[Opening PROVIDED DATA section]

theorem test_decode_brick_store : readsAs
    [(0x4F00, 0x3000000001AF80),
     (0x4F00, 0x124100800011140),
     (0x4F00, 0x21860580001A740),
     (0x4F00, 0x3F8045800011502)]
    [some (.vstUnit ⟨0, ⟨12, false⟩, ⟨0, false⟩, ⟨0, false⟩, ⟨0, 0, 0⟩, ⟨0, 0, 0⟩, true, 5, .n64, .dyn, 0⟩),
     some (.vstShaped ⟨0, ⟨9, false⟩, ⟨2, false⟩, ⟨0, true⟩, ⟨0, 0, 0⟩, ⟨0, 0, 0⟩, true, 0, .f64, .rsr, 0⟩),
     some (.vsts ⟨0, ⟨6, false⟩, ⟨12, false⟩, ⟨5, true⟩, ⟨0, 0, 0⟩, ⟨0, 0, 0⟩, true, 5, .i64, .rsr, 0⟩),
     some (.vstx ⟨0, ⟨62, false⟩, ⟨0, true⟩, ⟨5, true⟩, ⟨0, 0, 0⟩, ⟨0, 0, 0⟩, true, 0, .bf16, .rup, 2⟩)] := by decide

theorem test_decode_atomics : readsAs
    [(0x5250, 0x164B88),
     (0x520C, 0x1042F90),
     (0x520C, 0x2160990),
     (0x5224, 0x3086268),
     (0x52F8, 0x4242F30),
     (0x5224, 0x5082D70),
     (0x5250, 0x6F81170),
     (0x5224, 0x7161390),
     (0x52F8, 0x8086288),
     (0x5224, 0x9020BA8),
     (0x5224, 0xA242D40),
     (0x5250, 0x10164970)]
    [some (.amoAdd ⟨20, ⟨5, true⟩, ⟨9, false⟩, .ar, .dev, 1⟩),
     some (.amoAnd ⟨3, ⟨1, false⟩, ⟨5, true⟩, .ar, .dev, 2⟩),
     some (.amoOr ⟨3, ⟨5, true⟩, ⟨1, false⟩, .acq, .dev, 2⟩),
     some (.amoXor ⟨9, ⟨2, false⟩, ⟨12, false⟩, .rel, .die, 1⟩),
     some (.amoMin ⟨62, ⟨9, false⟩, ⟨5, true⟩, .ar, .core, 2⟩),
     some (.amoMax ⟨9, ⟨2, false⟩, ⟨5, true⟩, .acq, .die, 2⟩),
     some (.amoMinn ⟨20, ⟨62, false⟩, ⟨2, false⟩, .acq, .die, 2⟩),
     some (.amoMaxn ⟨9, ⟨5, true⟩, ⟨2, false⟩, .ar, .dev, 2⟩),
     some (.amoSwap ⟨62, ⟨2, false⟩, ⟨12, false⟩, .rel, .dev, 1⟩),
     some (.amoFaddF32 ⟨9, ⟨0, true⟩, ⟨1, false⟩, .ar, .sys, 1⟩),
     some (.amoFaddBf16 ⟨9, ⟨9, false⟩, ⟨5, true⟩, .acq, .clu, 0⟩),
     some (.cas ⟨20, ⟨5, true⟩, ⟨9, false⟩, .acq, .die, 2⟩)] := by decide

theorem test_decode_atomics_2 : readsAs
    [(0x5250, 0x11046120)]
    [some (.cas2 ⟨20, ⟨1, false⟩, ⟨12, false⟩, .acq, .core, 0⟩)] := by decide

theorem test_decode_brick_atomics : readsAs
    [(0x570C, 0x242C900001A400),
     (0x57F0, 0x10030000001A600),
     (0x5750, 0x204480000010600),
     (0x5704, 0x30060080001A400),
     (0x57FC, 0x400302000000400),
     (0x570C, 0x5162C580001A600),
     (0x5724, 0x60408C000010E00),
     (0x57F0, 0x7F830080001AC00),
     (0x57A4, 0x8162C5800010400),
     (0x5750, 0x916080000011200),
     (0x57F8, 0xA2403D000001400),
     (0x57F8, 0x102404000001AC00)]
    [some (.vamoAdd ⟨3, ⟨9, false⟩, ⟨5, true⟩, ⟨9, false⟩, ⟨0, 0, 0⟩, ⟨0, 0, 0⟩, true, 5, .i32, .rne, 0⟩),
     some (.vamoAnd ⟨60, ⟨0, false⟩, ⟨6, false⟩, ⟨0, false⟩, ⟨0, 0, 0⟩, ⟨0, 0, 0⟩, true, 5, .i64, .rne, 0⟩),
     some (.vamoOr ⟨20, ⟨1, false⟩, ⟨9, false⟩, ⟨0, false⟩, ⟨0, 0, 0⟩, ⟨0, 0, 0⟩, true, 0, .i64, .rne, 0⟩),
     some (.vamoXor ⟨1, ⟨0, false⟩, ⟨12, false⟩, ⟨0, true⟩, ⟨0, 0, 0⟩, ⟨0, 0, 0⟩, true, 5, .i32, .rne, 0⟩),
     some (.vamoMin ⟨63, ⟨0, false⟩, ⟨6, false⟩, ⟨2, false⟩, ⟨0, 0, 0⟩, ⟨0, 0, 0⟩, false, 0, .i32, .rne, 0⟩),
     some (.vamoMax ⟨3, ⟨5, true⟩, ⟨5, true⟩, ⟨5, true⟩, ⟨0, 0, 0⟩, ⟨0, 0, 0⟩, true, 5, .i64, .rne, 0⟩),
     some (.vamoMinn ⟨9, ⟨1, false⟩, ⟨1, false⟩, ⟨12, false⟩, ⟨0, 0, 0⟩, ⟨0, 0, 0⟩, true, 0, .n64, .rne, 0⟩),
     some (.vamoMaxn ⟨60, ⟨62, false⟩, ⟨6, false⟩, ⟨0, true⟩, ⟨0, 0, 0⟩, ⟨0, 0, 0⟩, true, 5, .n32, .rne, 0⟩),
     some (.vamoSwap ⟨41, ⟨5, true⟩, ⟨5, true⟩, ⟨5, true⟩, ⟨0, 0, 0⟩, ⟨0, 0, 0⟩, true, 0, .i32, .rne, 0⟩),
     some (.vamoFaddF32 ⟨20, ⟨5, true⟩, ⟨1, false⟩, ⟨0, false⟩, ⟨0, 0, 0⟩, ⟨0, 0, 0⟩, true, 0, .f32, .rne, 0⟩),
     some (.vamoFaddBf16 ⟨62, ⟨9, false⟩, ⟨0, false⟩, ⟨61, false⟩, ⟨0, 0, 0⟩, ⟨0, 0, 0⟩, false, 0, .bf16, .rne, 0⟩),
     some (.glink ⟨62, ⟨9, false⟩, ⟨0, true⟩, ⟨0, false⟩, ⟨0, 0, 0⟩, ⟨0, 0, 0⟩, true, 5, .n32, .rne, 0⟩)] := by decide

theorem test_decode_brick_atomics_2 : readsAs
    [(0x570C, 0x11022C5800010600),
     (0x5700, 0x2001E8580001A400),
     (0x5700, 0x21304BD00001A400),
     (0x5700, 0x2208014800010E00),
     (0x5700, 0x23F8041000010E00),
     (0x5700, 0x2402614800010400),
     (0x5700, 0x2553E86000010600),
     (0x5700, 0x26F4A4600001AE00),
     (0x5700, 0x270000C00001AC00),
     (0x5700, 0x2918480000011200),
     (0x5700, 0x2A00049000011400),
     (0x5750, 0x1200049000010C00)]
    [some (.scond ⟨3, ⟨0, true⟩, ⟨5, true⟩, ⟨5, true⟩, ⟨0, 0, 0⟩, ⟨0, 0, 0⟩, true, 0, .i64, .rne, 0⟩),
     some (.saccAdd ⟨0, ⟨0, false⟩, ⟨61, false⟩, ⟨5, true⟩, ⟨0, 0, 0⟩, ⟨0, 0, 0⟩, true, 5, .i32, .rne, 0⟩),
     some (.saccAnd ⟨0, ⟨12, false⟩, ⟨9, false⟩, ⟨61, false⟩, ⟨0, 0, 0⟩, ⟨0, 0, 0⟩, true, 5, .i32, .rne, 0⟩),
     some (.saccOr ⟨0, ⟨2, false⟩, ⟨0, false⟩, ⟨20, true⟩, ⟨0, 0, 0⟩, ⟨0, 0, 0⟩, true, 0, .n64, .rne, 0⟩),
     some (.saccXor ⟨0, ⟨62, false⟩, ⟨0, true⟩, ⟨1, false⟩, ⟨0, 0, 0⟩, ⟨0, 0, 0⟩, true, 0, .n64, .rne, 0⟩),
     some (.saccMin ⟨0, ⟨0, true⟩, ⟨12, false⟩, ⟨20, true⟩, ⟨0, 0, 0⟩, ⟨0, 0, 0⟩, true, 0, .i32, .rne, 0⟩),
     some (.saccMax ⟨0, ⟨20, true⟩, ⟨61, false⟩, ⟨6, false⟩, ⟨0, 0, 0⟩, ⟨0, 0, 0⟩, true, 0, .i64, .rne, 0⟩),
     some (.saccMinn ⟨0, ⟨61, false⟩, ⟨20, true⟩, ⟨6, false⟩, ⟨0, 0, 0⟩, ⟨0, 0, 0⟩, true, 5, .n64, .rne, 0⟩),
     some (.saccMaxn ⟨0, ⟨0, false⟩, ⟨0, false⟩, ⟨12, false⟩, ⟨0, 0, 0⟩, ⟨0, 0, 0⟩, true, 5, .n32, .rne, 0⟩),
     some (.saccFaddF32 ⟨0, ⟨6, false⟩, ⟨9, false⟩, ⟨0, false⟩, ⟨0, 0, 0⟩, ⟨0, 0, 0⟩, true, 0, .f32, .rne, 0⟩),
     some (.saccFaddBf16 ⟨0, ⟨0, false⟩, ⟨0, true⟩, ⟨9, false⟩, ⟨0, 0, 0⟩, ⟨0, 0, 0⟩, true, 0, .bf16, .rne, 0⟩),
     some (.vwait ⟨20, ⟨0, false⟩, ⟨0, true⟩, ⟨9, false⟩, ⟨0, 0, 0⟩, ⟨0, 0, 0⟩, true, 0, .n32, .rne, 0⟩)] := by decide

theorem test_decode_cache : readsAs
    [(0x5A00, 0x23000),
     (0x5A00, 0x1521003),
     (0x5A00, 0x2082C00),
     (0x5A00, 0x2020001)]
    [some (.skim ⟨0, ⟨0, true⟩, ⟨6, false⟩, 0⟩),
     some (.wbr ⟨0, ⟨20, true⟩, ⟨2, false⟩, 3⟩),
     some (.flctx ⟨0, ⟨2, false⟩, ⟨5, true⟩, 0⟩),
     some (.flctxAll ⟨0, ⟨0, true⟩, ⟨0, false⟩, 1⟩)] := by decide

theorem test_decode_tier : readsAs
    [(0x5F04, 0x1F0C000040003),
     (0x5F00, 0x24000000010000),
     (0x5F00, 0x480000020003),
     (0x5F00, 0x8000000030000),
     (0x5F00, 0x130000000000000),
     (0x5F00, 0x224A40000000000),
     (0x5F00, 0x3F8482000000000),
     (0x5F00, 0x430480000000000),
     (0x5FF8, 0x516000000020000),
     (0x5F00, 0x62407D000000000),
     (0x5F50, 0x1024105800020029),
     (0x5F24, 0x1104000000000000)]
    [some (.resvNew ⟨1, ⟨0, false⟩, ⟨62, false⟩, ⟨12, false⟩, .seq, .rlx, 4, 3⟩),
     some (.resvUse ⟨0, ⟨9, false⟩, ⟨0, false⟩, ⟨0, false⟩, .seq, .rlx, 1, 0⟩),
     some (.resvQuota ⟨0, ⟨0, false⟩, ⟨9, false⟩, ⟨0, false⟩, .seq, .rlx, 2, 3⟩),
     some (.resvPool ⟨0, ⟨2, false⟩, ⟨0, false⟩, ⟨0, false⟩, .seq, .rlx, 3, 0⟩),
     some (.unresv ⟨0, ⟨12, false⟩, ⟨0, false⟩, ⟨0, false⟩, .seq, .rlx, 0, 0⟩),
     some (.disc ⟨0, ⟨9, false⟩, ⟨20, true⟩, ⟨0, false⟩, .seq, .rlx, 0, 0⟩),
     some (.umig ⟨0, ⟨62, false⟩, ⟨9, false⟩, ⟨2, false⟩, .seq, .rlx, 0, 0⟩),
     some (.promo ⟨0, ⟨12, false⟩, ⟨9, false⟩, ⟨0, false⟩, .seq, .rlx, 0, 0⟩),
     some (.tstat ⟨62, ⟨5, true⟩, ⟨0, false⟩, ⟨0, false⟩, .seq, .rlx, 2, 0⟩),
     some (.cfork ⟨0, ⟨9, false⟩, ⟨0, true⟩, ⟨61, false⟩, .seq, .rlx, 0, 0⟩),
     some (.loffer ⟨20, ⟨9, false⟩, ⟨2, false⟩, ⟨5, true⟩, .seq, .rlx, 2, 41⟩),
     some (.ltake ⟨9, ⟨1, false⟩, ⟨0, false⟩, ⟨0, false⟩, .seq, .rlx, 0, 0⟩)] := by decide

[Closing PROVIDED DATA section]
[Opening PROVIDED DATA section]

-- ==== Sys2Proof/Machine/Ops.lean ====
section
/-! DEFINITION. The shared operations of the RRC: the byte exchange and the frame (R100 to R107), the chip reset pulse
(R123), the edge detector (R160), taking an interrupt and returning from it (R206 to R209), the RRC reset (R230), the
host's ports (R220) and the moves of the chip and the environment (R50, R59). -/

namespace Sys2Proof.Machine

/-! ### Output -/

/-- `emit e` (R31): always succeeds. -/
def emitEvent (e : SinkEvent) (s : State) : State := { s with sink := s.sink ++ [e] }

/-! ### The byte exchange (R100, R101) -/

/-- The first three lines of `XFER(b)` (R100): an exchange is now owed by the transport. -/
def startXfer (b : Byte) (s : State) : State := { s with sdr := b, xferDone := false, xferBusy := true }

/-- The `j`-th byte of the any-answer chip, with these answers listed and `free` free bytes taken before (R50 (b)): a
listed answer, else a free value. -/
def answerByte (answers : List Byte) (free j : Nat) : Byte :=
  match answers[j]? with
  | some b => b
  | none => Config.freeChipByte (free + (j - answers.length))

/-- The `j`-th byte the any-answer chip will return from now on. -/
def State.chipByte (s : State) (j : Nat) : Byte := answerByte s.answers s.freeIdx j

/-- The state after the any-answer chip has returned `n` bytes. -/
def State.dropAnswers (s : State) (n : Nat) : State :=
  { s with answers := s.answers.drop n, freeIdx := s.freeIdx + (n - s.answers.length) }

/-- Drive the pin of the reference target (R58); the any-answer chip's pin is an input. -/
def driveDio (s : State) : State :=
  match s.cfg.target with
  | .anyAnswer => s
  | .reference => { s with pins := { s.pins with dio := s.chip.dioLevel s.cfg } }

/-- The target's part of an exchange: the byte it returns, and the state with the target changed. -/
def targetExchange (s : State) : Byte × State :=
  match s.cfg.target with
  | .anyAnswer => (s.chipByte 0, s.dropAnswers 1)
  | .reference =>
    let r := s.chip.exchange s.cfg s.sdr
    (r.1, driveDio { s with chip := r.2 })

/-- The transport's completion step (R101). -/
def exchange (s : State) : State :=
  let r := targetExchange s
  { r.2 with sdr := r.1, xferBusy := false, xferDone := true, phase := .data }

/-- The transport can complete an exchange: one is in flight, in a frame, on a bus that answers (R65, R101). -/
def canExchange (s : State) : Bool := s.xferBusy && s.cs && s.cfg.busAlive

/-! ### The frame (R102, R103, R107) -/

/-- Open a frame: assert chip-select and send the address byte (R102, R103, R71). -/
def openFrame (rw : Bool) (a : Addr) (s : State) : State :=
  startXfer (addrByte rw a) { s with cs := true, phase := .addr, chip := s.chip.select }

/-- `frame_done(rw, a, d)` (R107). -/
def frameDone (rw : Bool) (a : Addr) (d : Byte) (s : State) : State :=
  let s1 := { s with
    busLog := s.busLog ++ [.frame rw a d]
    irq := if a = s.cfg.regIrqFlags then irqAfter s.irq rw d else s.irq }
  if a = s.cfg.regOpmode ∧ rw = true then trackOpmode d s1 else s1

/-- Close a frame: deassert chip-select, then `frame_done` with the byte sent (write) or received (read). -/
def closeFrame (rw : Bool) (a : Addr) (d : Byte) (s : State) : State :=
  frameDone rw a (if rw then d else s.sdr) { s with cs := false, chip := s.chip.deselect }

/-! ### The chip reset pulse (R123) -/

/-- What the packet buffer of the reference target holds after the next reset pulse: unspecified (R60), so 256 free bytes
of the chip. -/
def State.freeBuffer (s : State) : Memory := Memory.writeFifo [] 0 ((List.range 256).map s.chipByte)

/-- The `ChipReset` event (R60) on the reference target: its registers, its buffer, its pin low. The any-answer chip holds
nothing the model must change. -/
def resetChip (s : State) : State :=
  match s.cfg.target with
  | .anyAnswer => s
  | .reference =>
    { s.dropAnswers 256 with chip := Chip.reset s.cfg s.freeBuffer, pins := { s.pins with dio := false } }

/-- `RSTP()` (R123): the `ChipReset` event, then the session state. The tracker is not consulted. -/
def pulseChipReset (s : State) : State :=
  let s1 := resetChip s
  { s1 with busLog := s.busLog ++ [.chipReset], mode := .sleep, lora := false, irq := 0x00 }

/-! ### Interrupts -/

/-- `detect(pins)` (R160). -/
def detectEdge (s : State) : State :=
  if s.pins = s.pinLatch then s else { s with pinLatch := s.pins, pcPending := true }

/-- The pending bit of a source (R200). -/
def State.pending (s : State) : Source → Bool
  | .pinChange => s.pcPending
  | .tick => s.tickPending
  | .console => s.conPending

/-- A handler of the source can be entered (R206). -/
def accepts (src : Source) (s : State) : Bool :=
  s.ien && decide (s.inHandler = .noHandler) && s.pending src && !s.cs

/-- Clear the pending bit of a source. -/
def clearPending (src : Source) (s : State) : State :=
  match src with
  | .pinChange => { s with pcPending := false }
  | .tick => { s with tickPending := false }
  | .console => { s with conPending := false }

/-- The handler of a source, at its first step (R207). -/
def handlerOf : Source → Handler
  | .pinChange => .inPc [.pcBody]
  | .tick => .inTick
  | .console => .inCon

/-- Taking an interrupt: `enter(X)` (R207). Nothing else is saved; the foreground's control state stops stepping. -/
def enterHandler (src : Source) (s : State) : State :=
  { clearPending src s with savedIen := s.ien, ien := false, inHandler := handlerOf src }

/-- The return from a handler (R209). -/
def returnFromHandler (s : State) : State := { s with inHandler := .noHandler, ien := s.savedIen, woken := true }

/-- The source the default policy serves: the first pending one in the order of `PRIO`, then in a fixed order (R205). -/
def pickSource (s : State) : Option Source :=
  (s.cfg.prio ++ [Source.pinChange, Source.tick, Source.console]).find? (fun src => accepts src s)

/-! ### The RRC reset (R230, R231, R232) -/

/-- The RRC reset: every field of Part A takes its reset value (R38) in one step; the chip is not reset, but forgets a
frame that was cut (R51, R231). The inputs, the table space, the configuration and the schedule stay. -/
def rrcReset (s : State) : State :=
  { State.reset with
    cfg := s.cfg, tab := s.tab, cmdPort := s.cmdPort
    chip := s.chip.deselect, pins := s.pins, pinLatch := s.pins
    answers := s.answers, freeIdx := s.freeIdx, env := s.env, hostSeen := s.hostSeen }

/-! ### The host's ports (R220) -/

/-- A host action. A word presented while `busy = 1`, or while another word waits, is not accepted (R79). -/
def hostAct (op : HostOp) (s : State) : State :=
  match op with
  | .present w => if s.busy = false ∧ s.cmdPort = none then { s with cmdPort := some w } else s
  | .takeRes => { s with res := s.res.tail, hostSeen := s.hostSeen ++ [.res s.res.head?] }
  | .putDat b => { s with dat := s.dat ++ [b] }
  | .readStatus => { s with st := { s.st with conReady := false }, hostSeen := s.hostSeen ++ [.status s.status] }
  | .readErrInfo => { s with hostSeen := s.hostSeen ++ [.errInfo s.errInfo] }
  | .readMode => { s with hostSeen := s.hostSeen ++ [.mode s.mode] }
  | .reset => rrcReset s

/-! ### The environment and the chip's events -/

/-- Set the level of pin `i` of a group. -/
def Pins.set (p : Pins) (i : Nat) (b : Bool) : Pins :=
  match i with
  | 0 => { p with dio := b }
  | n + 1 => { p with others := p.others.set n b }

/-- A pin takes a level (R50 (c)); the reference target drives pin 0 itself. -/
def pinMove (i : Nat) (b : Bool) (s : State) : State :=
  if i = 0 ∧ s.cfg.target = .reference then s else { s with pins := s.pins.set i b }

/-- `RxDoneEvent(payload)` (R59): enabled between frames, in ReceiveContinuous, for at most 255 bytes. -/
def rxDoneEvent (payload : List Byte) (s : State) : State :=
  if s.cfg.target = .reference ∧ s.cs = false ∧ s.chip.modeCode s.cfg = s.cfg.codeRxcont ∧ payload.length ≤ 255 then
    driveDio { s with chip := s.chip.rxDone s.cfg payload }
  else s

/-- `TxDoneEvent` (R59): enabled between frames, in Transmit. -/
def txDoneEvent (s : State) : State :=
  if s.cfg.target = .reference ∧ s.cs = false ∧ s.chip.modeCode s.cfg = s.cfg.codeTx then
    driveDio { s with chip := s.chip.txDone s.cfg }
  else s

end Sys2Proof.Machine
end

[Closing PROVIDED DATA section]

_WHAT TO WORK ON_. Whenever the string "freeIdx" appears on a line of the material, that line counts; report the count and nothing else.

_ANSWER BOX_. 3